Extracellular Vesicles from miR-148a-5p-Enriched Bone Marrow Mesenchymal Stem Cells Relieve Hepatic Fibrosis by Targeting Smad4

• Published in: Molecular biotechnology Vol. 64; no. 5; pp. 535 - 545
• Main Authors: Xuan, Ji, Xu, Huabin, Li, Hui, Chen, Desheng, Qiu, Yuping, Chen, Xi, Shao, Mei, Xia, Xianming
• Format: Journal Article
• Language: English
• Published: New York Springer US 01.05.2022; Springer Nature B.V
• Subjects: Actin; Animals; Biochemistry; Bioinformatics; Biological Techniques; Biotechnology; Bone marrow; Calnexin; CD63 antigen; CD9 antigen; Cell Biology; Chemistry; Chemistry and Materials Science; Collagen; Collagen (type I); Collagen - metabolism; Enrichment; Extracellular vesicles; Extracellular Vesicles - genetics; Extracellular Vesicles - metabolism; Fibrosis; Growth factors; Human Genetics; Liver; Liver Cirrhosis - genetics; Liver diseases; Mesenchymal Stem Cells; Metalloproteinase; Mice; MicroRNAs - genetics; MicroRNAs - metabolism; miRNA; Morbidity; mRNA; Muscles; Original Paper; Protein Science; RNA, Messenger - metabolism; Smad4 protein; Smooth muscle; Stellate cells; Stem cell transplantation; Stem cells; Thioacetamide; Tissue inhibitor of metalloproteinase 1; Tissue Inhibitor of Metalloproteinase-1 - genetics; Tissue Inhibitor of Metalloproteinase-1 - metabolism; Transforming Growth Factor beta1 - genetics; Transforming Growth Factor beta1 - pharmacology; Transforming growth factor-b1; Transmission electron microscopy; Vesicles; Western blotting; miR-148a-5p; Smad4; Liver fibrosis; Extracellular vesicle
• ISSN: 1073-6085; 1559-0305
• DOI: 10.1007/s12033-021-00441-5

Liver fibrosis is a hallmark feature of many chronic liver diseases, which is the leading cause of morbidity and mortality worldwide.
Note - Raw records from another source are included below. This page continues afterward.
-- ==== Sys2Proof/Laws/State.lean ====
section
/-!
SUPPORT. What each update of the state leaves as it was: one lemma per field per update.
-/
namespace Sys2Proof.Machine

section
variable (s : State)

@[simp] theorem State.setThread_cycle (t : Nat) (x : Thread) : (s.setThread t x).cycle = s.cycle := rfl
@[simp] theorem State.setThread_inputs (t : Nat) (x : Thread) : (s.setThread t x).inputs = s.inputs := rfl
@[simp] theorem State.setThread_turn (t : Nat) (x : Thread) : (s.setThread t x).turn = s.turn := rfl
@[simp] theorem State.setThread_iss (t : Nat) (x : Thread) : (s.setThread t x).iss = s.iss := rfl
@[simp] theorem State.setThread_ops (t : Nat) (x : Thread) : (s.setThread t x).ops = s.ops := rfl
@[simp] theorem State.setThread_nextOp (t : Nat) (x : Thread) : (s.setThread t x).nextOp = s.nextOp := rfl
@[simp] theorem State.setThread_wake (t : Nat) (x : Thread) : (s.setThread t x).wake = s.wake := rfl
@[simp] theorem State.setThread_leases (t : Nat) (x : Thread) : (s.setThread t x).leases = s.leases := rfl
@[simp] theorem State.setThread_choice (t : Nat) (x : Thread) : (s.setThread t x).choice = s.choice := rfl
@[simp] theorem State.setThread_passed (t : Nat) (x : Thread) : (s.setThread t x).passed = s.passed := rfl
@[simp] theorem State.setThread_uid (t : Nat) (x : Thread) : (s.setThread t x).uid = s.uid := rfl
@[simp] theorem State.setThread_gangs (t : Nat) (x : Thread) : (s.setThread t x).gangs = s.gangs := rfl
@[simp] theorem State.setThread_cores (t : Nat) (x : Thread) : (s.setThread t x).cores = s.cores := rfl
@[simp] theorem State.setThread_quads (t : Nat) (x : Thread) : (s.setThread t x).quads = s.quads := rfl
@[simp] theorem State.setThread_clusters (t : Nat) (x : Thread) : (s.setThread t x).clusters = s.clusters := rfl
@[simp] theorem State.setThread_mem (t : Nat) (x : Thread) : (s.setThread t x).mem = s.mem := rfl
@[simp] theorem State.setThread_homes (t : Nat) (x : Thread) : (s.setThread t x).homes = s.homes := rfl
@[simp] theorem State.setThread_peers (t : Nat) (x : Thread) : (s.setThread t x).peers = s.peers := rfl
@[simp] theorem State.setThread_msgs (t : Nat) (x : Thread) : (s.setThread t x).msgs = s.msgs := rfl
@[simp] theorem State.setThread_hubActs (t : Nat) (x : Thread) : (s.setThread t x).hubActs = s.hubActs := rfl
@[simp] theorem State.setThread_monitors (t : Nat) (x : Thread) : (s.setThread t x).monitors = s.monitors := rfl
@[simp] theorem State.setThread_watches (t : Nat) (x : Thread) : (s.setThread t x).watches = s.watches := rfl
@[simp] theorem State.setThread_poison (t : Nat) (x : Thread) : (s.setThread t x).poison = s.poison := rfl
@[simp] theorem State.setThread_writers (t : Nat) (x : Thread) : (s.setThread t x).writers = s.writers := rfl
@[simp] theorem State.setThread_hbmErrs (t : Nat) (x : Thread) : (s.setThread t x).hbmErrs = s.hbmErrs := rfl
@[simp] theorem State.setThread_frames (t : Nat) (x : Thread) : (s.setThread t x).frames = s.frames := rfl
@[simp] theorem State.setThread_weak (t : Nat) (x : Thread) : (s.setThread t x).weak = s.weak := rfl
@[simp] theorem State.setThread_faultqs (t : Nat) (x : Thread) : (s.setThread t x).faultqs = s.faultqs := rfl
@[simp] theorem State.setThread_fab (t : Nat) (x : Thread) : (s.setThread t x).fab = s.fab := rfl
@[simp] theorem State.setThread_res (t : Nat) (x : Thread) : (s.setThread t x).res = s.res := rfl
@[simp] theorem State.setThread_mod (t : Nat) (x : Thread) : (s.setThread t x).mod = s.mod := rfl

@[simp] theorem State.setCore_cycle (c : Nat) (x : Core) : (s.setCore c x).cycle = s.cycle := rfl
@[simp] theorem State.setCore_inputs (c : Nat) (x : Core) : (s.setCore c x).inputs = s.inputs := rfl
@[simp] theorem State.setCore_turn (c : Nat) (x : Core) : (s.setCore c x).turn = s.turn := rfl
@[simp] theorem State.setCore_iss (c : Nat) (x : Core) : (s.setCore c x).iss = s.iss := rfl
@[simp] theorem State.setCore_ops (c : Nat) (x : Core) : (s.setCore c x).ops = s.ops := rfl
@[simp] theorem State.setCore_nextOp (c : Nat) (x : Core) : (s.setCore c x).nextOp = s.nextOp := rfl
@[simp] theorem State.setCore_wake (c : Nat) (x : Core) : (s.setCore c x).wake = s.wake := rfl
@[simp] theorem State.setCore_leases (c : Nat) (x : Core) : (s.setCore c x).leases = s.leases := rfl
@[simp] theorem State.setCore_choice (c : Nat) (x : Core) : (s.setCore c x).choice = s.choice := rfl
@[simp] theorem State.setCore_passed (c : Nat) (x : Core) : (s.setCore c x).passed = s.passed := rfl
@[simp] theorem State.setCore_uid (c : Nat) (x : Core) : (s.setCore c x).uid = s.uid := rfl
@[simp] theorem State.setCore_threads (c : Nat) (x : Core) : (s.setCore c x).threads = s.threads := rfl
@[simp] theorem State.setCore_gangs (c : Nat) (x : Core) : (s.setCore c x).gangs = s.gangs := rfl
@[simp] theorem State.setCore_quads (c : Nat) (x : Core) : (s.setCore c x).quads = s.quads := rfl
@[simp] theorem State.setCore_clusters (c : Nat) (x : Core) : (s.setCore c x).clusters = s.clusters := rfl
@[simp] theorem State.setCore_mem (c : Nat) (x : Core) : (s.setCore c x).mem = s.mem := rfl
@[simp] theorem State.setCore_homes (c : Nat) (x : Core) : (s.setCore c x).homes = s.homes := rfl
@[simp] theorem State.setCore_peers (c : Nat) (x : Core) : (s.setCore c x).peers = s.peers := rfl
@[simp] theorem State.setCore_msgs (c : Nat) (x : Core) : (s.setCore c x).msgs = s.msgs := rfl
@[simp] theorem State.setCore_hubActs (c : Nat) (x : Core) : (s.setCore c x).hubActs = s.hubActs := rfl
@[simp] theorem State.setCore_monitors (c : Nat) (x : Core) : (s.setCore c x).monitors = s.monitors := rfl
@[simp] theorem State.setCore_watches (c : Nat) (x : Core) : (s.setCore c x).watches = s.watches := rfl
@[simp] theorem State.setCore_poison (c : Nat) (x : Core) : (s.setCore c x).poison = s.poison := rfl
@[simp] theorem State.setCore_writers (c : Nat) (x : Core) : (s.setCore c x).writers = s.writers := rfl
@[simp] theorem State.setCore_hbmErrs (c : Nat) (x : Core) : (s.setCore c x).hbmErrs = s.hbmErrs := rfl
@[simp] theorem State.setCore_frames (c : Nat) (x : Core) : (s.setCore c x).frames = s.frames := rfl
@[simp] theorem State.setCore_weak (c : Nat) (x : Core) : (s.setCore c x).weak = s.weak := rfl
@[simp] theorem State.setCore_faultqs (c : Nat) (x : Core) : (s.setCore c x).faultqs = s.faultqs := rfl
@[simp] theorem State.setCore_fab (c : Nat) (x : Core) : (s.setCore c x).fab = s.fab := rfl
@[simp] theorem State.setCore_res (c : Nat) (x : Core) : (s.setCore c x).res = s.res := rfl
@[simp] theorem State.setCore_mod (c : Nat) (x : Core) : (s.setCore c x).mod = s.mod := rfl

@[simp] theorem State.setQuad_cycle (q : Nat) (x : Quad) : (s.setQuad q x).cycle = s.cycle := rfl
@[simp] theorem State.setQuad_inputs (q : Nat) (x : Quad) : (s.setQuad q x).inputs = s.inputs := rfl
@[simp] theorem State.setQuad_turn (q : Nat) (x : Quad) : (s.setQuad q x).turn = s.turn := rfl
@[simp] theorem State.setQuad_iss (q : Nat) (x : Quad) : (s.setQuad q x).iss = s.iss := rfl
@[simp] theorem State.setQuad_ops (q : Nat) (x : Quad) : (s.setQuad q x).ops = s.ops := rfl
@[simp] theorem State.setQuad_nextOp (q : Nat) (x : Quad) : (s.setQuad q x).nextOp = s.nextOp := rfl
@[simp] theorem State.setQuad_wake (q : Nat) (x : Quad) : (s.setQuad q x).wake = s.wake := rfl
@[simp] theorem State.setQuad_leases (q : Nat) (x : Quad) : (s.setQuad q x).leases = s.leases := rfl
@[simp] theorem State.setQuad_choice (q : Nat) (x : Quad) : (s.setQuad q x).choice = s.choice := rfl
@[simp] theorem State.setQuad_passed (q : Nat) (x : Quad) : (s.setQuad q x).passed = s.passed := rfl
@[simp] theorem State.setQuad_uid (q : Nat) (x : Quad) : (s.setQuad q x).uid = s.uid := rfl
@[simp] theorem State.setQuad_threads (q : Nat) (x : Quad) : (s.setQuad q x).threads = s.threads := rfl
@[simp] theorem State.setQuad_gangs (q : Nat) (x : Quad) : (s.setQuad q x).gangs = s.gangs := rfl
@[simp] theorem State.setQuad_cores (q : Nat) (x : Quad) : (s.setQuad q x).cores = s.cores := rfl
@[simp] theorem State.setQuad_clusters (q : Nat) (x : Quad) : (s.setQuad q x).clusters = s.clusters := rfl
@[simp] theorem State.setQuad_mem (q : Nat) (x : Quad) : (s.setQuad q x).mem = s.mem := rfl
@[simp] theorem State.setQuad_homes (q : Nat) (x : Quad) : (s.setQuad q x).homes = s.homes := rfl
@[simp] theorem State.setQuad_peers (q : Nat) (x : Quad) : (s.setQuad q x).peers = s.peers := rfl
@[simp] theorem State.setQuad_msgs (q : Nat) (x : Quad) : (s.setQuad q x).msgs = s.msgs := rfl
@[simp] theorem State.setQuad_hubActs (q : Nat) (x : Quad) : (s.setQuad q x).hubActs = s.hubActs := rfl
@[simp] theorem State.setQuad_monitors (q : Nat) (x : Quad) : (s.setQuad q x).monitors = s.monitors := rfl
@[simp] theorem State.setQuad_watches (q : Nat) (x : Quad) : (s.setQuad q x).watches = s.watches := rfl
@[simp] theorem State.setQuad_poison (q : Nat) (x : Quad) : (s.setQuad q x).poison = s.poison := rfl
@[simp] theorem State.setQuad_writers (q : Nat) (x : Quad) : (s.setQuad q x).writers = s.writers := rfl
@[simp] theorem State.setQuad_hbmErrs (q : Nat) (x : Quad) : (s.setQuad q x).hbmErrs = s.hbmErrs := rfl
@[simp] theorem State.setQuad_frames (q : Nat) (x : Quad) : (s.setQuad q x).frames = s.frames := rfl
@[simp] theorem State.setQuad_weak (q : Nat) (x : Quad) : (s.setQuad q x).weak = s.weak := rfl
@[simp] theorem State.setQuad_faultqs (q : Nat) (x : Quad) : (s.setQuad q x).faultqs = s.faultqs := rfl
@[simp] theorem State.setQuad_fab (q : Nat) (x : Quad) : (s.setQuad q x).fab = s.fab := rfl
@[simp] theorem State.setQuad_res (q : Nat) (x : Quad) : (s.setQuad q x).res = s.res := rfl
@[simp] theorem State.setQuad_mod (q : Nat) (x : Quad) : (s.setQuad q x).mod = s.mod := rfl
Bone marrow mesenchymal stem cells (BMSCs)-derived extracellular vesicles have been applied in many diseases. In this study, we aimed to explore the specific mechanism of extracellular vesicles from BMSCs in liver fibrosis. Bioinformatics analysis was employed to screen miRNA and its target mRNA. Sirius Red staining was carried out to examine fibrosis in liver tissues. Extracellular vesicle morphology was assessed using Transmission Electron Microscopy. Quantitative real-time PCR (qRT-PCR) and western blotting analysis were performed to detect the expressions of miR-148a-5p, Smad4, transforming growth factor-β1 (TGF-β1), tissue inhibitor of metalloproteinase 1 (TIMP-1), Collagen I, α-smooth muscle actin (α-SMA), and extracellular vesicle markers CD9, TSG101, CD63, and calnexin. Dual-luciferase report gene assay was used for the luciferase activity analysis. Bioinformatics analysis revealed miR-148a-5p as a regulator in liver fibrosis. QRT-PCR results indicated that miR-148a-5p was lowly expressed in both thioacetamide (TAA)-induced mice and TGF-β1-activated hepatic stellate cells. Extracellular vesicles from miR-148a-5p enriched BMSCs downregulated the mRNA and protein levels of TGF-β1, TIMP-1, Collagen I, and α-SMA. Further bioinformatics analysis indicated that Smad4 was related to liver fibrosis. Furthermore, the dual-luciferase report gene assay confirmed the binding relationship between miR-148a-5p and Smad4. Extracellular vesicles from miR-148a-5p enriched BMSCs attenuated hepatic fibrosis in liver fibrosis by targeting Smad4.